▶
-- ==== Sys2Proof/Laws/Memory.lean ====
section
/-! SUPPORT. The laws of the receive buffer: a read after a write, the canonical form, and the accesses' bounds. -/

namespace Sys2Proof.Machine

open Sys2Proof

@[simp] theorem Memory.read_nil (a : Nat) : Memory.read [] a = none := rfl

/-- A read after a write: the written byte at its offset, and what was there anywhere else. -/
@[simp] theorem Memory.read_write (m : Memory) (a : Nat) (v : Byte) (a' : Nat) :
    (m.write a v).read a' = if a' = a then some v else m.read a' := by
  induction m with
  | nil => simp [Memory.write, Memory.read]
  | cons x t ih =>
    obtain ⟨b, w⟩ := x
    simp only [Memory.write]
    split
    · simp [Memory.read]
    · split
      · subst b
        simp only [Memory.read]
        split <;> simp_all
      · simp only [Memory.read, ih]
        split
        · next h => subst b; rw [if_neg (by omega)]
        · rfl

/-- What a written memory lists: the written cell, and cells that were listed. -/
theorem Memory.mem_write {m : Memory} {a : Nat} {v : Byte} {x : Host.Cell} (h : x ∈ m.write a v) :
    x = (a, v) ∨ x ∈ m := by
  induction m with
  | nil => simpa [Memory.write] using h
  | cons y t ih =>
    obtain ⟨b, w⟩ := y
    simp only [Memory.write] at h
    split at h
    · simpa using h
    · split at h
      · simp only [List.mem_cons] at h ⊢; tauto
      · simp only [List.mem_cons] at h ⊢
        rcases h with h | h
        · tauto
        · rcases ih h with h | h <;> tauto

/-- A write keeps the canonical form. -/
theorem Memory.write_wf {m : Memory} (a : Nat) (v : Byte) (h : m.wf = true) : (m.write a v).wf = true := by
  induction m with
  | nil => rfl
  | cons y t ih =>
    obtain ⟨b, w⟩ := y
    simp only [Memory.wf, Bool.and_eq_true, List.all_eq_true, decide_eq_true_eq] at h
    simp only [Memory.write]
    split
    · simp only [Memory.wf, Bool.and_eq_true, List.all_eq_true, decide_eq_true_eq, List.mem_cons]
      refine ⟨fun x hx => ?_, h⟩
      rcases hx with rfl | hx
      · assumption
      · have := h.1 x hx; omega
    · split
      · subst b
        simpa only [Memory.wf, Bool.and_eq_true, List.all_eq_true, decide_eq_true_eq] using h
      · simp only [Memory.wf, Bool.and_eq_true, List.all_eq_true, decide_eq_true_eq]
        refine ⟨fun x hx => ?_, ih h.2⟩
        rcases Memory.mem_write hx with rfl | hx
        · simp only; omega
        · exact h.1 x hx

/-- Reset memory has the canonical form. -/
theorem reset_memory_wf : State.reset.codec.rxBuf.wf = true := rfl

/-- A write inside the buffer. -/
theorem bufWrite_ok {c : Config} {a : Nat} (v : Byte) (m : Memory) (h : a < c.bufCap) :
    bufWrite c a v m = .ok (m.write a v) := if_pos h

/-- A write that ended was inside the buffer. -/
theorem bufWrite_eq_ok {c : Config} {a : Nat} {v : Byte} {m m' : Memory} (h : bufWrite c a v m = .ok m') :
    a < c.bufCap ∧ m' = m.write a v := by
  unfold bufWrite at h
  split at h
  · exact ⟨‹_›, (Except.ok.inj h).symm⟩
  · simp at h

/-- A read of a stored byte inside the buffer. -/
theorem bufRead_ok {c : Config} {a : Nat} {m : Memory} {v : Byte} (h : a < c.bufCap) (hv : m.read a = some v) :
    bufRead c a m = .ok v := by simp [bufRead, h, hv]

/-- A read that ended was of a stored byte inside the buffer. -/
theorem bufRead_eq_ok {c : Config} {a : Nat} {m : Memory} {v : Byte} (h : bufRead c a m = .ok v) :
    a < c.bufCap ∧ m.read a = some v := by
  unfold bufRead at h
  split at h
  · split at h
    · next hw => exact ⟨‹_›, by rw [hw, Except.ok.inj h]⟩
    · simp at h
  · simp at h

/-- Reading the bytes a memory holds from an offset on. -/
theorem bufReadN_ok {c : Config} {m : Memory} :
    ∀ {p : Bytes} {a : Nat}, (∀ i, i < p.length → m.read (a + i) = p[i]?) → a + p.length ≤ c.bufCap →
      bufReadN c m a p.length = .ok p
  | [], _, _, _ => rfl
  | v :: p, a, h, hc => by
    have h0 : bufRead c a m = .ok v :=
      bufRead_ok (by simp only [List.length_cons] at hc; omega) (by simpa using h 0 (by simp))
    have ih := bufReadN_ok (c := c) (m := m) (p := p) (a := a + 1)
      (fun i hi => by
        have := h (i + 1) (by simpa using hi)
        rw [show a + 1 + i = a + (i + 1) by omega, this]; simp)
      (by simp only [List.length_cons] at hc; omega)
    simp [bufReadN, h0, ih]

/-- A read of `n` bytes depends only on those bytes. -/
theorem bufReadN_congr {c : Config} {m m' : Memory} :
    ∀ {n a : Nat}, (∀ i, i < n → m.read (a + i) = m'.read (a + i)) → bufReadN c m a n = bufReadN c m' a n
  | 0, _, _ => rfl
  | n + 1, a, h => by
    have h0 : bufRead c a m = bufRead c a m' := by
      have := h 0 (by omega)
      simp only [Nat.add_zero] at this
      simp only [bufRead, this]
    have ih := bufReadN_congr (c := c) (m := m) (m' := m') (n := n) (a := a + 1)
      (fun i hi => by
        have := h (i + 1) (by omega)
        rwa [show a + 1 + i = a + (i + 1) by omega])
    simp only [bufReadN, h0, ih]

/-- Stored bytes inside the buffer can be read. -/
theorem bufReadN_total {c : Config} {m : Memory} :
    ∀ {n a : Nat}, (∀ i, i < n → ∃ v, m.read (a + i) = some v) → a + n ≤ c.bufCap → ∃ p, bufReadN c m a n = .ok p
  | 0, _, _, _ => ⟨[], rfl⟩
  | n + 1, a, h, hc => by
    obtain ⟨v, hv⟩ := h 0 (by omega)
    obtain ⟨p, hp⟩ := bufReadN_total (c := c) (m := m) (n := n) (a := a + 1)
      (fun i hi => by
        obtain ⟨w, hw⟩ := h (i + 1) (by omega)
        exact ⟨w, by rw [← hw]; congr 1; omega⟩) (by omega)
    exact ⟨v :: p, by simp [bufReadN, bufRead_ok (c := c) (a := a) (by omega) (by simpa using hv), hp]⟩

end Sys2Proof.Machine
end

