theorem row_cases : (i : Instr) → Row i
  | .reset f => .request (.reset f)
  | .ping => .request .ping
  | .readBtAddress => .request .readBtAddress
  | .readVersion => .request .readVersion
  | .writeVersion v => .request (.writeVersion v)
  | .readLoudness => .request .readLoudness
  | .writeLoudness v => .request (.writeLoudness v)
  | .readMode => .request .readMode
  | .writeMode v => .request (.writeMode v)
  | .readUuid => .request .readUuid
  | .writeUuid u => .request (.writeUuid u)
  | .readMajor => .request .readMajor
  | .writeMajor v => .request (.writeMajor v)
  | .readMinor => .request .readMinor
  | .writeMinor v => .request (.writeMinor v)
  | .readPower => .request .readPower
  | .writePower v => .request (.writePower v)
  | .readAdvEnabled => .request .readAdvEnabled
  | .writeAdvEnabled f => .request (.writeAdvEnabled f)
  | .readEventsEnabled => .request .readEventsEnabled
  | .writeEventsEnabled f => .request (.writeEventsEnabled f)
  | .readTargetSpeed => .request .readTargetSpeed
  | .readModelNumber => .request .readModelNumber
  | .readFirmwareVersion => .request .readFirmwareVersion
  | .readCrashReport => .request .readCrashReport
  | .cancelDataBlocks => .request .cancelDataBlocks
  | .sendDataBlocks t e r d => .request (.sendDataBlocks t e r d)
  | .respondDataRequest d => .request (.respondDataRequest d)
  | .beginSettingsUpdate => .request .beginSettingsUpdate
  | .endSettingsUpdate => .request .endSettingsUpdate
  | .respReset p => .response .reset p
  | .respPing p => .response .ping p
  | .respReadBtAddress p => .response .readBtAddress p
  | .respReadVersion p => .response .readVersion p
  | .respWriteVersion p => .response .writeVersion p
  | .respReadLoudness p => .response .readLoudness p
  | .respWriteLoudness p => .response .writeLoudness p
  | .respReadMode p => .response .readMode p
  | .respWriteMode p => .response .writeMode p
  | .respReadUuid p => .response .readUuid p
  | .respWriteUuid p => .response .writeUuid p
  | .respReadMajor p => .response .readMajor p
  | .respWriteMajor p => .response .writeMajor p
  | .respReadMinor p => .response .readMinor p
  | .respWriteMinor p => .response .writeMinor p
  | .respReadPower p => .response .readPower p
  | .respWritePower p => .response .writePower p
  | .respReadAdvEnabled p => .response .readAdvEnabled p
  | .respWriteAdvEnabled p => .response .writeAdvEnabled p
  | .respReadEventsEnabled p => .response .readEventsEnabled p
  | .respWriteEventsEnabled p => .response .writeEventsEnabled p
  | .respReadTargetSpeed p => .response .readTargetSpeed p
  | .respReadModelNumber p => .response .readModelNumber p
  | .respReadFirmwareVersion p => .response .readFirmwareVersion p
  | .respReadCrashReport p => .response .readCrashReport p
  | .respCancelDataBlocks p => .response .cancelDataBlocks p
  | .respSendDataBlocks p => .response .sendDataBlocks p
  | .respRespondDataRequest p => .response .respondDataRequest p
  | .respBeginSettingsUpdate p => .response .beginSettingsUpdate p
  | .respEndSettingsUpdate p => .response .endSettingsUpdate p
  | .evtConnect p => .event .connect p
  | .evtDisconnect p => .event .disconnect p
  | .evtDebug p => .event .debug p
  | .evtAuthSucceeded p => .event .authSucceeded p
  | .evtAuthFailed p => .event .authFailed p
  | .evtError p => .event .error p
  | .evtSettingsSaved p => .event .settingsSaved p
  | .evtDataRequest p => .event .dataRequest p
  | .evtDataBlocksSent p => .event .dataBlocksSent p
  | .evtDataIndicated p => .event .dataIndicated p
  | .encode cmd => .encode cmd
  | .transmit cmd => .transmit cmd
  | .feed b => .feed b
  | .feedChunk bs => .feedChunk bs
  | .resync => .resync
  | .opReset => .opReset

/-! ## What a row of each kind means -/

theorem exec_ofRequest (cmd : CommandRequest) (s : State) : exec (.ofRequest cmd) s = transmitRow cmd s := by
  cases cmd <;> rfl

theorem exec_ofResponse (m : CmdName) (p : Bytes) (s : State) :
    exec (.ofResponse m p) s = receiveResponse m p s := by
  cases m <;> rfl

theorem exec_ofEvent (m : EvtName) (p : Bytes) (s : State) : exec (.ofEvent m p) s = receiveEvent m p s := by
  cases m <;> rfl

/-! ## The frame of a row of each kind -/

@[simp] theorem encodeWith_ofRequest (c : Config) (cmd : CommandRequest) :
    encodeWith c (.ofRequest cmd) = encodeRequest c cmd := by
  cases cmd <;> rfl

@[simp] theorem encodeWith_ofResponse (c : Config) (m : CmdName) (p : Bytes) :
    encodeWith c (.ofResponse m p) = inboundFrame c mtCommand (c.cmdCode m) p := by
  cases m <;> rfl

@[simp] theorem encodeWith_ofEvent (c : Config) (m : EvtName) (p : Bytes) :
    encodeWith c (.ofEvent m p) = inboundFrame c mtEvent (c.evtCode m) p := by
  cases m <;> rfl

/-! ## The direction of a row of each kind -/

@[simp] theorem direction_ofRequest (cmd : CommandRequest) : (Instr.ofRequest cmd).direction = some .hostToDevice := by
  cases cmd <;> rfl

@[simp] theorem direction_ofResponse (m : CmdName) (p : Bytes) :
    (Instr.ofResponse m p).direction = some .deviceToHost := by
  cases m <;> rfl

@[simp] theorem direction_ofEvent (m : EvtName) (p : Bytes) : (Instr.ofEvent m p).direction = some .deviceToHost := by
  cases m <;> rfl

/-! ## The well-formedness of a row of each kind -/

@[simp] theorem wellFormed_ofRequest (c : Config) (cmd : CommandRequest) :
    (Instr.ofRequest cmd).wellFormed c = cmd.wellFormed c := by
  cases cmd <;> rfl

@[simp] theorem wellFormed_ofResponse (c : Config) (m : CmdName) (p : Bytes) :
    (Instr.ofResponse m p).wellFormed c = payloadFits c p := by
  cases m <;> rfl

@[simp] theorem wellFormed_ofEvent (c : Config) (m : EvtName) (p : Bytes) :
    (Instr.ofEvent m p).wellFormed c = payloadFits c p := by
  cases m <;> rfl

theorem payloadFits_iff {c : Config} {p : Bytes} : payloadFits c p = true ↔ p.length ≤ c.maxPayload :=
  decide_eq_true_iff

theorem inboundFrame_eq_some_iff {c : Config} {mt code : Byte} {p f : Bytes} :
    inboundFrame c mt code p = some f ↔ p.length ≤ c.maxPayload ∧ frame c mt code p = f := by
  simp [inboundFrame]

theorem encodeRequest_eq_some_iff {c : Config} {cmd : CommandRequest} {f : Bytes} :
    encodeRequest c cmd = some f ↔ ∃ p, cmd.payload c = some p ∧ frame c mtCommand (c.cmdCode cmd.name) p = f :=
  Option.map_eq_some_iff

/-- A request has a payload exactly when its arguments have legal lengths (R102). -/
theorem payload_isSome_eq_wellFormed (c : Config) (cmd : CommandRequest) :
    (cmd.payload c).isSome = cmd.wellFormed c := by
  cases cmd
  case writeUuid u => by_cases h : u.length = c.uuidLen <;> simp [CommandRequest.payload, cmdUuid, h,
    CommandRequest.wellFormed]
  case sendDataBlocks t e r d => by_cases h : 3 + d.length ≤ c.maxPayload <;> simp [CommandRequest.payload, cmdBlocks, h,
    CommandRequest.wellFormed]
  case respondDataRequest d => by_cases h : d.length ≤ c.maxPayload <;> simp [CommandRequest.payload, cmdBytes, h,
    CommandRequest.wellFormed]
  all_goals rfl

theorem exists_encodeRequest_iff {c : Config} {cmd : CommandRequest} :
    (∃ f, encodeRequest c cmd = some f) ↔ cmd.wellFormed c = true := by
  rw [← payload_isSome_eq_wellFormed, ← Option.isSome_iff_exists, encodeRequest, Option.isSome_map]

theorem exists_inboundFrame_iff {c : Config} {mt code : Byte} {p : Bytes} :
    (∃ f, inboundFrame c mt code p = some f) ↔ payloadFits c p = true := by
  simp [inboundFrame_eq_some_iff, payloadFits_iff]

/-! ## The obligations -/

/-- Settles O6, by the kind of the row: a request has a frame when its arguments' lengths are legal, a response or event
when its payload fits. -/
theorem wellFormedRowsAreThoseWithAFrame : Obligations.WellFormedRowsAreThoseWithAFrame := by
  intro c i
  cases row_cases i with
  | request cmd => simp [exists_encodeRequest_iff]
  | response m p => simp [exists_inboundFrame_iff]
  | event m p => simp [exists_inboundFrame_iff]
  | encode | transmit | feed | feedChunk | resync | opReset => simp [encodeWith, Instr.direction]

/-- Settles O55: a row from the device with a frame has a payload that fits, and its meaning is then to feed that frame. -/
theorem inboundRowsFeedTheirFrame : Obligations.InboundRowsFeedTheirFrame := by
  intro i f s hd hf
  cases row_cases i with
  | request cmd => simp at hd
  | response m p =>
    obtain ⟨hp, rfl⟩ := inboundFrame_eq_some_iff.mp ((encodeWith_ofResponse cfg m p).symm.trans hf)
    exact (exec_ofResponse m p s).trans (receiveRow_fits s hp)
  | event m p =>
    obtain ⟨hp, rfl⟩ := inboundFrame_eq_some_iff.mp ((encodeWith_ofEvent cfg m p).symm.trans hf)
    exact (exec_ofEvent m p s).trans (receiveRow_fits s hp)
  | encode | transmit | feed | feedChunk | resync | opReset => simp [Instr.direction] at hd

/-- Settles O56: a row from the device is ill formed only when its payload is too long, and is then refused. -/
theorem overlongRowsAreRefused : Obligations.OverlongRowsAreRefused := by
  intro i s hd hwf
  cases row_cases i with
  | request cmd => simp at hd
  | response m p =>
    rw [exec_ofResponse]
    exact receiveRow_overlong s (by simpa [payloadFits] using hwf)
  | event m p =>
    rw [exec_ofEvent]
    exact receiveRow_overlong s (by simpa [payloadFits] using hwf)
  | encode | transmit | feed | feedChunk | resync | opReset => simp [Instr.direction] at hd

end Sys2Proof.Machine.Rows
end

section
/-! The wire both ways (30_encoding R67, 40_encoder_commands R103): each request format and its inverse, the request of a
payload, and the row of a frame. -/

namespace Sys2Proof.Machine.WireRoundTrip

open Sys2Proof Sys2Proof.Machine Sys2Proof.Machine.Rows

/-! ## Each request format and its inverse -/

theorem argNone_eq_some_iff {cmd cmd' : CommandRequest} {p : Bytes} :
    argNone cmd p = some cmd' ↔ cmd = cmd' ∧ cmdNone = p := by
  simp [argNone, cmdNone, and_comm, eq_comm]

theorem argBool_eq_some_iff {mk : Bool → CommandRequest} {p : Bytes} {cmd : CommandRequest} :
    argBool mk p = some cmd ↔ ∃ f, mk f = cmd ∧ cmdBool f = p := by
  have hbytes : (∃ f, mk f = cmd ∧ cmdBool f = p) ↔ mk false = cmd ∧ [0] = p ∨ mk true = cmd ∧ [1] = p := by
    simp [cmdBool]
  rw [hbytes]
  unfold argBool
  split
  · next h0 => simp [h0]
  · split
    · next h1 => simp [h1]
    · next h0 h1 => exact iff_of_false nofun fun h => h.elim (fun h => h0 h.2.symm) fun h => h1 h.2.symm

theorem argU8_eq_some_iff {mk : Byte → CommandRequest} {p : Bytes} {cmd : CommandRequest} :
    argU8 mk p = some cmd ↔ ∃ v, mk v = cmd ∧ cmdU8 v = p := by
  match p with
  | [] => simp [argU8, cmdU8]
  | [v] => simp [argU8, cmdU8]
  | _ :: _ :: _ => simp [argU8, cmdU8]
◀
**THE TASK**
Nothing but the lines above from the one containing "encodeWith c (.ofRequest" through the one containing "direction of a row of each kind -/" should appear in the answer, each repeated exactly.

**THE ANSWER**
    encodeWith c (.ofRequest cmd) = encodeRequest c cmd := by
  cases cmd <;> rfl

@[simp] theorem encodeWith_ofResponse (c : Config) (m : CmdName) (p : Bytes) :
    encodeWith c (.ofResponse m p) = inboundFrame c mtCommand (c.cmdCode m) p := by
  cases m <;> rfl

@[simp] theorem encodeWith_ofEvent (c : Config) (m : EvtName) (p : Bytes) :
    encodeWith c (.ofEvent m p) = inboundFrame c mtEvent (c.evtCode m) p := by
  cases m <;> rfl

/-! ## The direction of a row of each kind -/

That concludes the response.